Hace unos años, a los árabes de los petrodólares se les antojó el golf, como antes el fútbol. En 2021, el famoso PIF (Fondo de Inversión Pública, por sus siglas en inglés) de Arabia Saudí lanzó el LIV Golf Investments para crear un circuito alternativo a los tradicionales: el PGA Tour y el DP World Tour. Estos se resistieron y amenazaron con sanciones y maldiciones varias a los jugadores y torneos que se relacionaran con los advenedizos del LIV. Pero se ve que Augusta se considera por encima de estas vulgares rencillas. No le tembló el pulso lo más mínimo y decidió mantener sus propios criterios de clasificación, lo que ha permitido la presencia de jugadores como Dustin Johnson, Brooks Koepka, Sergio García o Jon Rahm, fichaje de 2023.
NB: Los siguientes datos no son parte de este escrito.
-- ==== Sys2Proof/Certificates/Slice0/Obligations.lean ====
section
/-!
DEFINITION. The statements for the provers (OBLIGATIONS.json). Each docstring names the rules of spec/ it formalises.
-/

section Obligations

open Sys2Proof Sys2Proof.Machine

/-! ### Encoding and decoding -/

/-- Decoding the word of a well-formed command gives the command back (R68, R69, R71). -/
def Obligations.DecodeOfEncode : Prop :=
  ∀ i : Instr, i.wellFormed = true → decode (encode i) = .ok i

/-- A word that decodes is the one encoding of a well-formed command (R70). -/
def Obligations.OneEncoding : Prop :=
  ∀ (w : Word) (i : Instr), decode w = .ok i → i.wellFormed = true ∧ encode i = w

/-- A word whose opcode is not assigned faults with F_OPCODE, one with a non-zero reserved field with F_RSVD, each with no
other effect; 239 opcodes are not assigned (R70, R72). -/
def Obligations.IllegalWords : Prop :=
  ∀ (w : Word) (s : State),
    (opField w ∉ [0x00, 0x01, 0x02, 0x03, 0x10, 0x11, 0x12, 0x20, 0x21, 0x22, 0x30, 0x31, 0x32, 0x33, 0x34, 0x35, 0x40] →
      execWord w s = .next (raise .opcode w s)) ∧
    (opField w ∈ [0x00, 0x01, 0x35, 0x40] → ¬ (aField w = 0 ∧ bField w = 0 ∧ dataField w = 0) →
      execWord w s = .next (raise .rsvd w s)) ∧
    (opField w ∈ [0x02, 0x10] → bField w ≠ 0 → execWord w s = .next (raise .rsvd w s)) ∧
    (opField w = 0x03 → ¬ (aField w = 0 ∧ bField w = 0) → execWord w s = .next (raise .rsvd w s)) ∧
    (opField w = 0x12 → 256 ≤ bField w → execWord w s = .next (raise .rsvd w s)) ∧
    (opField w ∈ [0x22, 0x32, 0x33, 0x34] → ¬ (aField w = 0 ∧ dataField w = 0) →
      execWord w s = .next (raise .rsvd w s)) ∧
    (opField w = 0x31 → aField w ≠ 0 → execWord w s = .next (raise .rsvd w s)) ∧
    ((List.range 256).filter fun op =>
      match decode (packWord op 0 0 0) with
      | .error .opcode => true
      | _ => false).length = 239

/-- The worked encodings of R78, each way, and the bytes of FRAME. -/
def Obligations.WorkedEncodings : Prop :=
  decode 0x00007D0000000202#64 = .ok (.setfmt 32000 2) ∧ encode (.setfmt 32000 2) = 0x00007D0000000202#64 ∧
  decode 0x0000000000000003#64 = .ok (.setinterp 0) ∧ encode (.setinterp 0) = 0x0000000000000003#64 ∧
  decode 0x0000010000000020#64 = .ok (.sdtWr 0 0 0x100) ∧ encode (.sdtWr 0 0 0x100) = 0x0000010000000020#64 ∧
  decode 0x00003FFF00002111#64 = .ok (.partparam 0 0x21 16383) ∧
  encode (.partparam 0 0x21 16383) = 0x00003FFF00002111#64 ∧
  decode 0x0000000000B10112#64 = .ok (.drumparam 1 49 1 0) ∧ encode (.drumparam 1 49 1 0) = 0x0000000000B10112#64 ∧
  decode 0x0000000000000031#64 = .ok (.vstart 0 0) ∧ encode (.vstart 0 0) = 0x0000000000000031#64 ∧
  decode 0x0000000000000040#64 = .ok .frame ∧ encode .frame = 0x0000000000000040#64 ∧
  bytesOfWord (encode .frame) = [0x40, 0, 0, 0, 0, 0, 0, 0]

/-- Words written as bytes, least significant first, read back; RESP and OUT grow by the bytes of what is emitted
(R52, R53). -/
def Obligations.ByteStreams : Prop :=
  (∀ (ws : List Word) (rest : List Byte), takeWords ws.length (commandBytes ws ++ rest) = some (ws, rest)) ∧
  (∀ (w : Word) (k : Nat), k < 8 → (bytesOfWord w)[k]? = some (w.extractLsb' (8 * k) 8)) ∧
  (∀ (s : State) (w : Word), (s.emitResp w).respBytes = s.respBytes ++ bytesOfWord w) ∧
  (∀ (s : State) (l r : BitVec 16), (s.emitFrame l r).outBytes =
    s.outBytes ++ [l.extractLsb' 0 8, l.extractLsb' 8 8, r.extractLsb' 0 8, r.extractLsb' 8 8])

/-! ### The whole machine -/

/-- The steps of a machine whose port holds a program run its words in order; every interleaving of the two agents' words
runs to its end and executes every word of both (R61, R63, R169). -/
def Obligations.ProgramRuns : Prop :=
  (∀ (ws : List Word) (s t : State), runWords ws { s with port := [] } = .next t →
    Sys2Proof.core.run ws.length { s with port := ws } = .next t) ∧
  (∀ (host puller merged : List Word) (s : State), Merge host puller merged →
    ∃ t, runWords merged s = .next t ∧ t.cp = s.cp + host.length + puller.length)

/-- A step runs the command its oldest accepted word stands for, faults with F_OPCODE or F_RSVD where it stands for none,
and is idle without one (R57, R61, R157). -/
def Obligations.StepRunsDecoded : Prop :=
  ∀ s : State,
    (∀ w rest i, s.port = w :: rest → decode w = .ok i → step s = exec i { s with port := rest }) ∧
    (∀ w rest, s.port = w :: rest → decode w = .error .opcode →
      step s = .next (raise .opcode w { s with port := rest })) ∧
    (∀ w rest, s.port = w :: rest → decode w = .error .reserved →
      step s = .next (raise .rsvd w { s with port := rest })) ∧
    (s.port = [] → step s = .next s)

/-- No command stops the block: every step, every word and every command answers a next state (R57, R86, R169). -/
def Obligations.NoCommandStops : Prop :=
  (∀ s : State, ∃ t, step s = .next t) ∧
  (∀ (w : Word) (s : State), ∃ t, execWord w s = .next t) ∧
  (∀ (i : Instr) (s : State), ∃ t, exec i s = .next t)

/-- `cp` resets to 0 and every command, a faulting one too, advances it by exactly one (R21). -/
def Obligations.PositionAdvances : Prop :=
  State.reset.cp = 0 ∧ ∀ (w : Word) (s : State), ∃ t, execWord w s = .next t ∧ t.cp = s.cp + 1

/-- No command reads or changes the words that wait in the port, and none changes the PCM ROM or another parameter of the
instance (R44, R48, R61). -/
def Obligations.PortAndRomUntouched : Prop :=
  ∀ (w : Word) (s t : State), execWord w s = .next t →
    t.params = s.params ∧ t.rom = s.rom ∧ SameRom s t ∧ t.port = s.port ∧
      ∀ p, execWord w { s with port := p } = .next { t with port := p }

/-- OUT and RESP are empty at reset, only grow, and are never read: FRAME appends one pair, RDVOICE of a voice slot one word,
RDFAULT two words, and no other word appends anything (R26). -/
def Obligations.StreamsOnlyGrow : Prop :=
  State.reset.out = [] ∧ State.reset.resp = [] ∧
  ∀ (w : Word) (s : State), ∃ (t : State) (no : List (BitVec 16 × BitVec 16)) (nr : List Word),
    (∀ o r, execWord w { s with out := o, resp := r } = .next { t with out := o ++ no, resp := r ++ nr }) ∧
    no.length = (if w = encode .frame then 1 else 0) ∧
    nr.length =
      (if w = encode .rdfault then 2
       else if bField w < s.params.nv ∧ w = encode (.rdvoice (bField w)) then 1 else 0)

/-- A command other than FRAME and RESET either takes exactly one command fault, with no other effect, or leaves the fault
state as it was (R13, R57, R145, R147). That DECODE's F_BANKSEL, too, records the command's word is log entry 29. -/
def Obligations.FaultOrNoRecord : Prop :=
  ∀ (i : Instr) (s : State), i ≠ .frame → i ≠ .reset →
    (∃ c, exec i s = .next (raise c (encode i) s)) ∨
    (∃ t, exec i s = .next t ∧ t.fault = s.fault ∧ t.faultCause = s.faultCause ∧ t.faultVoice = s.faultVoice ∧
      t.faultCmd = s.faultCmd)

/-! ### Faults and reset -/

/-- The fault codes 1 to 12, their bits, and recording: only the first fault since the last reset is kept, every fault sets
its bit, nothing else changes; a command fault is recorded with voice 0xFF and advances `cp`, a runtime fault with its
voice (R144, R146). -/
def Obligations.FaultRecording : Prop :=
  [Cause.opcode, .index, .value, .rsvd, .unloaded, .bankSel, .romRange, .noSample, .loopGeom, .busy, .phase,
    .numeric].map Cause.code = [1, 2, 3, 4, 5, 6, 7, 8, 9, 10, 11, 12] ∧
  (∀ (c : Cause) (voice : BitVec 8) (w : Word) (s : State),
    (s.fault = 0 → (record c voice w s).faultCause = BitVec.ofNat 8 c.code ∧ (record c voice w s).faultVoice = voice ∧
      (record c voice w s).faultCmd = w) ∧
    (s.fault ≠ 0 → (record c voice w s).faultCause = s.faultCause ∧ (record c voice w s).faultVoice = s.faultVoice ∧
      (record c voice w s).faultCmd = s.faultCmd) ∧
    (∀ k, (record c voice w s).fault.getLsbD k = (s.fault.getLsbD k || k == c.code - 1)) ∧
    record c voice w s = { s with
      fault := (record c voice w s).fault, faultCause := (record c voice w s).faultCause
      faultVoice := (record c voice w s).faultVoice, faultCmd := (record c voice w s).faultCmd }) ∧
  (∀ (c : Cause) (w : Word) (s : State), raise c w s = { record c 0xFF w s with cp := s.cp + 1 }) ∧
  (∀ (c : Cause) (v : Nat) (s : State), recordRuntime (some c) v s = record c (BitVec.ofNat 8 v) (encode .frame) s)

/-- What hardware reset leaves, as the column of R47 gives it. What R47 leaves unspecified is not stated. -/
def Obligations.ResetValues : Prop :=
  ∀ (p : Params) (rom : List Host.Cell), let s := State.resetOf p rom
    s.cp = 0 ∧ s.fs.toNat = 44100 ∧ s.interp.toNat = 2 ∧
    s.fault = 0 ∧ s.faultCause = 0 ∧ s.faultVoice = 0xFF ∧ s.faultCmd = 0 ∧ s.out = [] ∧ s.resp = [] ∧
    [0, 1, 2, 3].map s.sysReg = [0x0400, 127, 0x40, 0x40] ∧
    (∀ part, [0x02, 0x03, 0x10, 0x11].map (s.partReg part) = [0x4000, 0x80, 100, 127] ∧
      (∀ id, id ≤ 0x1A → id ∉ [0x02, 0x03, 0x10, 0x11] → s.partReg part id = 0x40) ∧
      s.partReg part 0x21 = 8192 ∧ (∀ id ∈ [0x20, 0x22, 0x23, 0x24, 0x25], s.partReg part id = 0) ∧
      (∀ src d, src ≤ 5 → d ≤ 10 → s.partReg part (0x40 + 16 * src + d) = if d ∈ [0, 1, 2, 3, 7] then 0x40 else 0)) ∧
    (∀ part d src, s.matrixEntry part d src = 0) ∧ (∀ part, s.pbfOf part = R.one) ∧
    (∀ m k, m < 2 → k < 128 → s.drumReg m k 0 = k ∧ s.drumReg m k 1 = 1) ∧
    (∀ i f, (s.sdtField i f).written = false ∧ (s.pdtField i f).written = false) ∧
    (∀ i, (s.bankOf i).decoded = false) ∧
    (∀ v, [0, 1, 2, 3, 4, 5].map (s.vsReg v) = [0, 60, 127, 0, 127, 64] ∧
      (∀ k, k < 240 → s.vsReg v (0x10 + k) = 0) ∧
      (s.voice v).active = false ∧ (s.voice v).finished = false ∧ (s.voice v).releasing = false ∧
      (s.voice v).isLooping = false ∧ (s.voice v).aborted = false ∧ (s.voice v).egTva.stage = .done ∧
      (s.voice v).egTva.level = R.zero ∧ (s.voice v).part = 0 ∧ (s.voice v).key = 0)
La cosa se ha ido reconduciendo tras los primeros choques y empieza a haber acuerdos para fijar una convivencia pacífica entre antiguos y nuevos explotadores del muy rentable negocio del golf. La semana pasada, Dan Wetzel aseguró en ESPN que la batalla entre LIV y la PGA «parece zanjada». Según él, «el PGA Tour vuelve a llevar la iniciativa, tras haber frenado el impulso de LIV. Su golf es mejor. Su competición es mejor. Sus índices de audiencia televisiva son mejores. Y los mejores golfistas que en su día se marcharon están empezando a regresar». Por su parte, LIV «se ha consolidado como un circuito mundial capaz de organizar eventos de éxito, especialmente en lugares a los que no llega el PGA Tour. Ha celebrado 14 torneos en 10 países diferentes de los cinco continentes. Sin embargo, ya no supone una gran amenaza para la existencia del PGA Tour».
Mientras los demás se reajustan, el Augusta National Golf Club sigue a lo suyo, mirando por encima del hombro los mediocres tenderetes del prójimo.